*Activity*
Please count the lines below that contain the word "isSome", and reply with that number alone.

*Material for this task*

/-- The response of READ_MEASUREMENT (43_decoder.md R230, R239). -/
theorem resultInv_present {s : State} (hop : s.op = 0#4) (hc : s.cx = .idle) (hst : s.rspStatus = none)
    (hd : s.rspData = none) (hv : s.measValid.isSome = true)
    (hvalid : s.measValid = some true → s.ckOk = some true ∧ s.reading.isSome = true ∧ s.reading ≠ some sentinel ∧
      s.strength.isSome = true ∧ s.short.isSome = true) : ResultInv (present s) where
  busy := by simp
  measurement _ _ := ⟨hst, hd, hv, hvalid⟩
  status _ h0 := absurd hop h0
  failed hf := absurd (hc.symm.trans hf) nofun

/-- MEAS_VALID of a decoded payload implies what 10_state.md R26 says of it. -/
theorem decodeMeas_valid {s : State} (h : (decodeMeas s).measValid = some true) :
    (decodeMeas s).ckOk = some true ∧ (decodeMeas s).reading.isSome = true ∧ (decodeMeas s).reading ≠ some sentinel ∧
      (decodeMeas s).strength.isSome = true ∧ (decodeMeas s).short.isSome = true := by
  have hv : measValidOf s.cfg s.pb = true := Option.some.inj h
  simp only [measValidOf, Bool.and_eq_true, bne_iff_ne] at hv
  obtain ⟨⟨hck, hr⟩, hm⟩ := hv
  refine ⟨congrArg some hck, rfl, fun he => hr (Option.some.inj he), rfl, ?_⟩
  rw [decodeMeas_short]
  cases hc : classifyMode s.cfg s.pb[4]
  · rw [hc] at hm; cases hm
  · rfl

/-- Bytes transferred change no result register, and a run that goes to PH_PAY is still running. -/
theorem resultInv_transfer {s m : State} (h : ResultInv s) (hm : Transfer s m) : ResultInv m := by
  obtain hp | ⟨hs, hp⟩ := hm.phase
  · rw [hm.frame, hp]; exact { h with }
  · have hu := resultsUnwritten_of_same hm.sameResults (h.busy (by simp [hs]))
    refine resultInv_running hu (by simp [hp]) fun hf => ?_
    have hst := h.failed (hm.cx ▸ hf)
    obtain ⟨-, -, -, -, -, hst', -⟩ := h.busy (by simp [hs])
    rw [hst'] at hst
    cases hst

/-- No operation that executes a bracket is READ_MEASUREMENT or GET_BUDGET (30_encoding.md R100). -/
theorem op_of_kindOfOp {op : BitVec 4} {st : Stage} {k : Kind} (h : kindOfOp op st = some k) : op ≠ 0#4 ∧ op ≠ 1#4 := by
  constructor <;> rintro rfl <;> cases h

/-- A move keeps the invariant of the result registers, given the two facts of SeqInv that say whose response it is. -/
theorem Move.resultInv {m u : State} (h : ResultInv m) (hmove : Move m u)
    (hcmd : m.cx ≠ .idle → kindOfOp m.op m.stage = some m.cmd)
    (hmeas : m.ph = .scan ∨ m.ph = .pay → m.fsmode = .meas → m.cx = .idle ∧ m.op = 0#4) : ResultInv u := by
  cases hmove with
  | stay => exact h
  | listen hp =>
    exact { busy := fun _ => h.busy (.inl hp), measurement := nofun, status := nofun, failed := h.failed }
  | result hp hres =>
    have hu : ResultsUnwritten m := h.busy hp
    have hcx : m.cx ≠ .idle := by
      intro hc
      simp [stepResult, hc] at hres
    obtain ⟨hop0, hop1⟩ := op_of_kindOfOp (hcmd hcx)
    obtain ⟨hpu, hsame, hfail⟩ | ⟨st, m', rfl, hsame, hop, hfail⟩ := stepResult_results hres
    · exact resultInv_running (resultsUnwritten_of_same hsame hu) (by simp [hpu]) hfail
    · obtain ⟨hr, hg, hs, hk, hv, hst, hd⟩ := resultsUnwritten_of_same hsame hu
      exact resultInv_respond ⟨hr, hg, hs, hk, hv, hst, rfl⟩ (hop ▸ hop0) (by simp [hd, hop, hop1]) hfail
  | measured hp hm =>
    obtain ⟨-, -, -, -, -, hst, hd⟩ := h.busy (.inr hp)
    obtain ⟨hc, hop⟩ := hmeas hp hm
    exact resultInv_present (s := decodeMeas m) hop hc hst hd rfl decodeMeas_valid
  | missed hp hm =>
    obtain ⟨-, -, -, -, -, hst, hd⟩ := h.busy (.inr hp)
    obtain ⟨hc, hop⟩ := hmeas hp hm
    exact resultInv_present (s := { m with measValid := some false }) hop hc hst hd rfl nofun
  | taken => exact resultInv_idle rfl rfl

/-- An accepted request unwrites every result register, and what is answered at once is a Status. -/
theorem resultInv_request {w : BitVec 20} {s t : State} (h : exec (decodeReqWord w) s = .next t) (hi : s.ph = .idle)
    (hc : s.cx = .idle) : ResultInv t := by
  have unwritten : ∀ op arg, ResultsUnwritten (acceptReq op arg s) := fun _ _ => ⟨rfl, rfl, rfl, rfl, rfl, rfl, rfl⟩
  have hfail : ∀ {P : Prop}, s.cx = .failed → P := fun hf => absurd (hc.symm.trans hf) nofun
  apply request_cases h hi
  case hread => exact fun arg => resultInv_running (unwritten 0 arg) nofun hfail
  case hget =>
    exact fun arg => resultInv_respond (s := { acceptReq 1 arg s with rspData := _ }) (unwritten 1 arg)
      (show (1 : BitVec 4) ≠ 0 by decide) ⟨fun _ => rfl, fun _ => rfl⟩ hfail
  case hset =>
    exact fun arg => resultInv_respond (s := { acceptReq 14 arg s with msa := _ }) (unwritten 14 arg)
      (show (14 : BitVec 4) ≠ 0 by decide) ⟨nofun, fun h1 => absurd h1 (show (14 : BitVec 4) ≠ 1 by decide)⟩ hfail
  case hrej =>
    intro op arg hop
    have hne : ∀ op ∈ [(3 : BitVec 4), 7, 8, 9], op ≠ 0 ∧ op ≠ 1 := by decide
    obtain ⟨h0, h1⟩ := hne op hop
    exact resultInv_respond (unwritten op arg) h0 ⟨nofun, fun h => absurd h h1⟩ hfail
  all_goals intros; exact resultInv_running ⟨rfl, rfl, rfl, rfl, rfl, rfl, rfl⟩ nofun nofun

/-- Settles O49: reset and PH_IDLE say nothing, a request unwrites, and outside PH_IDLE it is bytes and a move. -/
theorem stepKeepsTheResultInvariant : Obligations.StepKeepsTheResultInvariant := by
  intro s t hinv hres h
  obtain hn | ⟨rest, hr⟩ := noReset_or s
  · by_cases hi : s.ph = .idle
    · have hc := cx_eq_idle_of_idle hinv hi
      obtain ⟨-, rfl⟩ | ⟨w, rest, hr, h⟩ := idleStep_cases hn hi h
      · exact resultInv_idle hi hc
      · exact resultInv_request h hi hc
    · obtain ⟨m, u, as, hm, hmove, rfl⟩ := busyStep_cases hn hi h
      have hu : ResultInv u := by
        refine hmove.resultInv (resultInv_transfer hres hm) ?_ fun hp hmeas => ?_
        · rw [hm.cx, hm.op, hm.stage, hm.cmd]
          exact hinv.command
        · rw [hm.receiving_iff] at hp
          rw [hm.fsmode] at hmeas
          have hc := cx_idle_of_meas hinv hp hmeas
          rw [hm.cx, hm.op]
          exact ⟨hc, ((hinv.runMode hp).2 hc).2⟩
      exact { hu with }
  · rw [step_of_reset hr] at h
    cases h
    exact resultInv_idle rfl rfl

*Worked solution*
5